Please format your code, logs or configuration files using </> icon as explained in this guide and not the citation button. It will make your post more readable.

Or use markdown style like:

```
CODE
```

This is the icon to use if you are not using markdown format:

There's a live preview panel for exactly this reasons.

Lots of people read these forums, and many of them will simply skip over a post that is difficult to read, because it's just too large an investment of their time to try and follow a wall of badly formatted text.
If your goal is to get an answer to your questions, it's in your interest to make it as easy to read and understand as possible.
Please update your post.

thank you so much i updated my post

Could you format the data properly, please? In general I think you have to tell us what information is important to you or which information you want to keep. Elasticsearch could store the data 1:1 but it might have little use to you.
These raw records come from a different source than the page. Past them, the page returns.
/-- Settles O31: field by field. -/
theorem latchedFields : Obligations.LatchedFields := by
  refine ⟨rfl, fun s hl hmode => ?_⟩
  obtain ⟨c, u, hs, -⟩ := execDec_verdict hl ((modeAccepted_iff _).2 hmode)
  exact ⟨_, hs, toNat_latchedReply_li _, toNat_latchedReply_vn _, toNat_latchedReply_mode _,
    toNat_latchedReply_stratum _, toNat_latchedReply_poll _, toInt_latchedReply_prec _,
    toNat_latched_word s 4, toNat_latched_word s 8, toNat_latched_word s 12,
    (s.bigEndian_eight 16).symm, (s.bigEndian_eight 24).symm, (s.bigEndian_eight 32).symm,
    (s.bigEndian_eight 40).symm⟩

/-- A DEC that ends with KOD has latched the packet. -/
theorem rp_of_kod {s t : State} (h : exec .dec s = .next t) (hk : t.block.status.err = .kod) :
    t.block.rp = latchedReply s.block.pkt := by
  rcases (exec_shape_of_next h).dec_cases with ⟨c, rfl | rfl, rfl⟩ | ⟨c, u, -, rfl⟩
  · cases hk
  · cases hk
  · rfl

/-- Settles O32: the latched reference identifier is below 2^32, so that its low half on the bus is all of it. -/
theorem kissOfDeathReasonCode : Obligations.KissOfDeathReasonCode := by
  intro s t h hk
  have hrefid : (t.block.rp.read .refid).toNat = (s.block.pkt.read32 12).toNat := by
    rw [rp_of_kod h hk]
    exact toNat_latchedReply_refid _
  refine ⟨hrefid.trans (toNat_read32 _ 12), ⟨.rpLo .refid, rfl, ?_⟩, fun rd hrd => ?_⟩
  · have hlt := (s.block.pkt.read32 12).isLt
    refine (toNat_loHalf _).trans (Nat.mod_eq_of_lt ?_)
    omega
  · exact ⟨_, exec_rpget rd .refid t, (State.writeX_written t rd _).1 hrd⟩

/-! ## Round trips -/

/-- A register write after a command that leaves the registers. -/
theorem XWritten.of_regsSame {rd : Reg} {v : DWord} {s t u : State} (hst : RegsSame s t)
    (h : XWritten rd v t u) : XWritten rd v s u := by
  obtain ⟨hv, h0, hothers⟩ := h
  exact ⟨hv, h0, fun r hr => (hothers r hr).trans (hst r)⟩

/-- A stored timestamp is loaded again from its slot. -/
theorem setts_getts (s : State) (rs rd : Reg) (k : Slot) (hwf : s.block.pkt.wf = true) :
    ∃ t u, exec (.setts rs k) s = .next t ∧ exec (.getts rd k) t = .next u
      ∧ XWritten rd (s.readX rs) s u := by
  refine ⟨_, _, exec_setts rs k s, exec_getts rd k _, ?_⟩
  obtain ⟨-, -, -, hregs, -⟩ := setPkt_frame s (s.block.pkt.write64 (slotOffset k) (s.readX rs))
  rw [State.endCommand_pkt, State.setPkt_pkt, read64_written_slot hwf]
  exact (finishX_frame _ rd _ false).1.of_regsSame hregs

/-- The state after ENC, with the request it built as the received datagram. -/
def State.echoed (s : State) (rs : Reg) (vn m : BitVec 3) : State :=
  ((s.setPkt (requestPacket vn m (s.readX rs))).endCommand .ok false false).setRxLen 48#32

/-- DEC after ENC is DEC in that state. -/
theorem enc_dec_next {s u : State} {rs : Reg} {vn m : BitVec 3} (h : execDec (s.echoed rs vn m) = .next u) :
    ∃ t, exec (.enc rs vn m) s = .next t ∧ exec .dec (t.setRxLen 48#32) = .next u :=
  ⟨_, exec_enc rs vn m s, h⟩

@[simp] theorem echoed_rp (s : State) (rs : Reg) (vn m : BitVec 3) : (s.echoed rs vn m).block.rp = s.block.rp := by
  simp [State.echoed]

@[simp] theorem echoed_pkt (s : State) (rs : Reg) (vn m : BitVec 3) :
    (s.echoed rs vn m).block.pkt = requestPacket vn m (s.readX rs) := by
  simp [State.echoed]

theorem echoed_rxLen (s : State) (rs : Reg) (vn m : BitVec 3) :
    (s.echoed rs vn m).block.rxLen.toNat = 48 := rfl

theorem toNat_echoed_header (s : State) (rs : Reg) (vn m : BitVec 3) :
    ((s.echoed rs vn m).pktByte 0).toNat = vn.toNat * 8 + m.toNat := by
  rw [State.pktByte, echoed_pkt, toNat_requestPacket_header]

theorem toNat_echoed_stratum (s : State) (rs : Reg) (vn m : BitVec 3) :
    ((s.echoed rs vn m).pktByte 1).toNat = 0 := by
  rw [State.pktByte, echoed_pkt, requestPacket_blank vn m _ (by decide) (by decide)]
  rfl

/-- A request whose mode DEC accepts reads as a Kiss-of-Death, since its stratum is 0. -/
theorem enc_dec_accepted (s : State) (rs : Reg) (vn m : BitVec 3) (hm : m = 2#3 ∨ m = 4#3) :
    ∃ t u, exec (.enc rs vn m) s = .next t ∧ exec .dec (t.setRxLen 48#32) = .next u
      ∧ u.block.rp.read .txts = s.readX rs ∧ u.block.status.err = .kod := by
  have hheader := toNat_echoed_header s rs vn m
  have hmode : modeAccepted (headerMode ((s.echoed rs vn m).pktByte 0)) = true := by
    rw [modeAccepted_iff, hheader]
    rcases hm with rfl | rfl <;> rw [BitVec.toNat_ofNat] <;> omega
  obtain ⟨c, u, hs, hv⟩ := execDec_verdict (echoed_rxLen s rs vn m) hmode
  obtain ⟨t, ht, hu⟩ := enc_dec_next hs
  refine ⟨t, _, ht, hu, ?_, (hv.cases_toNat.1 (toNat_echoed_stratum s rs vn m)).1⟩
  rw [State.endCommand_rp, State.latch_rp, echoed_pkt, latchedReply_txts, requestPacket_read64]

/-- A client request of mode 3 is refused. -/
theorem enc_dec_client (s : State) (rs : Reg) (vn : BitVec 3) :
    ∃ t u, exec (.enc rs vn 3#3) s = .next t ∧ exec .dec (t.setRxLen 48#32) = .next u
      ∧ u.block.rp = s.block.rp ∧ u.block.status.err = .invmode := by
  have hheader : ((s.echoed rs vn 3#3).pktByte 0).toNat = vn.toNat * 8 + 3 := toNat_echoed_header s rs vn 3#3
  have hmode : modeAccepted (headerMode ((s.echoed rs vn 3#3).pktByte 0)) = false :=
    modeAccepted_eq_false (by omega) (by omega)
  have hdec := execDec_invmode (s.echoed rs vn 3#3) (echoed_rxLen s rs vn 3#3) hmode
  obtain ⟨t, ht, hu⟩ := enc_dec_next hdec
  exact ⟨t, _, ht, hu, by simp, rfl⟩

/-- Settles O37: one lemma for each way through the buffer. -/
theorem timestampRoundTrip : Obligations.TimestampRoundTrip :=
  ⟨setts_getts, enc_dec_accepted, enc_dec_client⟩

end Sys2Proof.Machine
end

section
/-! SUPPORT. The conversions at the level of states: the words of the eight commands, what a command that converts
into D and one that converts from D leave, and one after the other (30_encoding.md R101; 42_convert.md R184 to
R191). -/

namespace Sys2Proof.Machine

/-! ## Command words -/

/-- The word of a command whose only operand is RS1. -/
theorem encodedAs_of_rs1 {i : Instr} {rs1 : Reg} (o : Opcode) (hwf : i.wellFormed = true)
    (he : encode i = packR 0 0 0 0 (regNum rs1) 0 o.code) :
    EncodedAs i (o.code.toNat + (regNum rs1).toNat * 2 ^ 11) := by
  refine encodedAs_of_toNat hwf ?_
  rw [he, toNat_packR_rs1]
  simp

/-- The word of a command whose only operand is RD. -/
theorem encodedAs_of_rd {i : Instr} {rd : Reg} (o : Opcode) (hwf : i.wellFormed = true)
    (he : encode i = packR 0 0 0 0 0 (regNum rd) o.code) :
    EncodedAs i (o.code.toNat + (regNum rd).toNat * 2 ^ 8) := by
  refine encodedAs_of_toNat hwf ?_
  rw [he, toNat_packR_rd]
  simp

/-! ## The two shapes of a conversion -/

/-- The command `i` of a register converts its value into D by `f`. -/
def ConvertsInto (i : Reg → Instr) (f : Ctrl → DWord → Duration) : Prop :=
  ∀ r s, exec (i r) s = s.finishD (f s.block.ctrl (s.readX r))

/-- The command `j` of a register converts D into it by `g`, or reports RANGE. -/
def ConvertsFrom (j : Reg → Instr) (g : Ctrl → Duration → Option DWord) : Prop :=
  ∀ r s, exec (j r) s = s.finishConversion r (g s.block.ctrl s.block.d)

theorem convertsInto_ts2d : ConvertsInto .ts2d durationOfTimestamp := fun _ _ => rfl

theorem convertsInto_u2d : ConvertsInto .u2d fun _ => durationOfUnsigned := fun _ _ => rfl

theorem convertsInto_s2d : ConvertsInto .s2d fun _ => durationOfSigned := fun _ _ => rfl
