-- ==== Sys2Proof/Machine/ArithLogic.lean ====
section
/-!
DEFINITION. Arithmetic, logical and compare instructions (42_arith_logic.md), over two shared shapes: an ALU operation
on r1 and the memory operand, and one on r1 and r2. The word operations and the result each passes to SetFlags stand
first (R126, R176).
-/

namespace Sys2Proof.Machine

/-- The sum kept by ADDA: the exact sum, low 16 bits (R170, R176). -/
def addWords (a b : Word) : Word := trunc16 (zext16 a + zext16 b)

/-- The difference kept by SUBA: the exact difference, low 16 bits (R171, R176). -/
def subWords (a b : Word) : Word := trunc16 (zext16 a - zext16 b)

/-- The exact difference CPA passes to SetFlags, never reduced (R126, R174). -/
def compareWords (a b : Word) : Int := sext16 a - sext16 b

/-- Write an ALU result to r1 and set the flags from the word written (R126), then advance by the length. -/
def writeResult (r1 : RegField) (res : Word) (n : Nat) (s : State) : Except FaultCause State := do
  let t ← writeReg r1 res s
  .ok (advance n (setFlags (sext16 res) t))

/-- The operands of an RM instruction that reads r1: the effective address, then r1, then memory (R170, R172, R174). -/
def memOperands (r1 : RegField) (adr : Word) (x : RegField) (s : State) : Except FaultCause (Word × Word) := do
  let ea ← effectiveAddress x adr s
  let a ← readReg r1 s
  let b ← memRead ea s
  .ok (a, b)

/-- The operands of an RR instruction that reads r1: r1, then r2 (R171, R173, R175). -/
def regOperands (r1 r2 : RegField) (s : State) : Except FaultCause (Word × Word) := do
  let a ← readReg r1 s
  let b ← readReg r2 s
  .ok (a, b)

/-- `ADDA r1,adr,x` (R170). -/
def execAdda (r1 : RegField) (adr : Word) (x : RegField) (s : State) : Host.Outcome State Fault Refusal :=
  commit s do
    let (a, b) ← memOperands r1 adr x s
    writeResult r1 (addWords a b) 2 s

/-- `SUBA r1,r2` (R171). -/
def execSuba (r1 r2 : RegField) (s : State) : Host.Outcome State Fault Refusal :=
  commit s do
    let (a, b) ← regOperands r1 r2 s
    writeResult r1 (subWords a b) 1 s

/-- `AND r1,adr,x` (R172). -/
def execAndMem (r1 : RegField) (adr : Word) (x : RegField) (s : State) : Host.Outcome State Fault Refusal :=
  commit s do
    let (a, b) ← memOperands r1 adr x s
    writeResult r1 (a &&& b) 2 s

/-- `AND r1,r2` (R173). -/
def execAndReg (r1 r2 : RegField) (s : State) : Host.Outcome State Fault Refusal :=
  commit s do
    let (a, b) ← regOperands r1 r2 s
    writeResult r1 (a &&& b) 1 s

/-- `CPA r1,adr,x` (R174): sets the flags, writes no register. -/
def execCpaMem (r1 : RegField) (adr : Word) (x : RegField) (s : State) : Host.Outcome State Fault Refusal :=
  commit s do
    let (a, b) ← memOperands r1 adr x s
    .ok (advance 2 (setFlags (compareWords a b) s))

/-- `CPA r1,r2` (R175): sets the flags, writes no register. -/
def execCpaReg (r1 r2 : RegField) (s : State) : Host.Outcome State Fault Refusal :=
  commit s do
    let (a, b) ← regOperands r1 r2 s
    .ok (advance 1 (setFlags (compareWords a b) s))

end Sys2Proof.Machine
end

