/-- Settles O18: the operands are read as in every memory form, then their bitwise AND is written back. -/
theorem andFromMemory : Obligations.AndFromMemory := by
  unfold Obligations.AndFromMemory
  intro s r1 x adr
  refine ⟨?decodes, fun i k a b hi hk ha hb => ?result, ?faults⟩
  case decodes => exact decode_packWord (op := .andMem) (mk := (.andMem · adr ·)) nofun rfl (fun _ => rfl) r1 x
  case result =>
    rw [exec_andMem, commit_memOperands_of_held hk ⟨i, hi, ha⟩ hb]
    exact commit_writeResult_of_named hi (a &&& b) 2
  case faults => exact memoryForm_faults (op := .andMem) nofun le_rfl (exec_andMem r1 adr x s)

/-- Settles O19: the operands are read as in every register form, then their bitwise AND is written back. -/
theorem andRegister : Obligations.AndRegister := by
  unfold Obligations.AndRegister
  intro s r1 r2
  refine ⟨?decodes, fun i a b hi ha hb => ?result, ?faults⟩
  case decodes => exact decode_packWord (op := .andReg) (mk := .andReg) nofun rfl (fun _ => rfl) r1 r2
  case result =>
    rw [exec_andReg, commit_regOperands_of_held ⟨i, hi, ha⟩ hb]
    exact commit_writeResult_of_named hi (a &&& b) 1
  case faults => exact registerForm_faults (exec_andReg r1 r2 s)

/-- Settles O20: the operands are read as in every memory form, then only flags and PC are written. -/
theorem compareWithMemory : Obligations.CompareWithMemory := by
  unfold Obligations.CompareWithMemory
  intro s r1 x adr
  refine ⟨?decodes, fun k a b hk ha hb => ?result, ?faults⟩
  case decodes => exact decode_packWord (op := .cpaMem) (mk := (.cpaMem · adr ·)) nofun rfl (fun _ => rfl) r1 x
  case result =>
    rw [exec_cpaMem, commit_memOperands_of_held hk ha hb]
    rfl
  case faults => exact memoryForm_faults (op := .cpaMem) nofun le_rfl (exec_cpaMem r1 adr x s)

/-- Settles O21: the operands are read as in every register form, then only flags and PC are written. -/
theorem compareRegisters : Obligations.CompareRegisters := by
  unfold Obligations.CompareRegisters
  intro s r1 r2
  refine ⟨?decodes, fun a b ha hb => ?result, ?faults⟩
  case decodes => exact decode_packWord (op := .cpaReg) (mk := .cpaReg) nofun rfl (fun _ => rfl) r1 r2
  case result =>
    rw [exec_cpaReg, commit_regOperands_of_held ha hb]
    rfl
  case faults => exact registerForm_faults (exec_cpaReg r1 r2 s)

end Sys2Proof.Machine
end

section
/-!
PROOFS. The control family (R190 to R193, R198). The four jumps are one attempt that differs only in its condition:
the target first, index register and all, then the condition, then PC. RET has no operand to read.
-/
A little bit of clarification what motivation or objectives would help us understand your problem.

Try to use logstash if you have the json files.

  • input => file => codec => json
  • output => elasticsearch

Docs

my question is : can i do this architecture knowing that i have integrated data in the form of JSON file

This topic was automatically closed 28 days after the last reply. New replies are no longer allowed.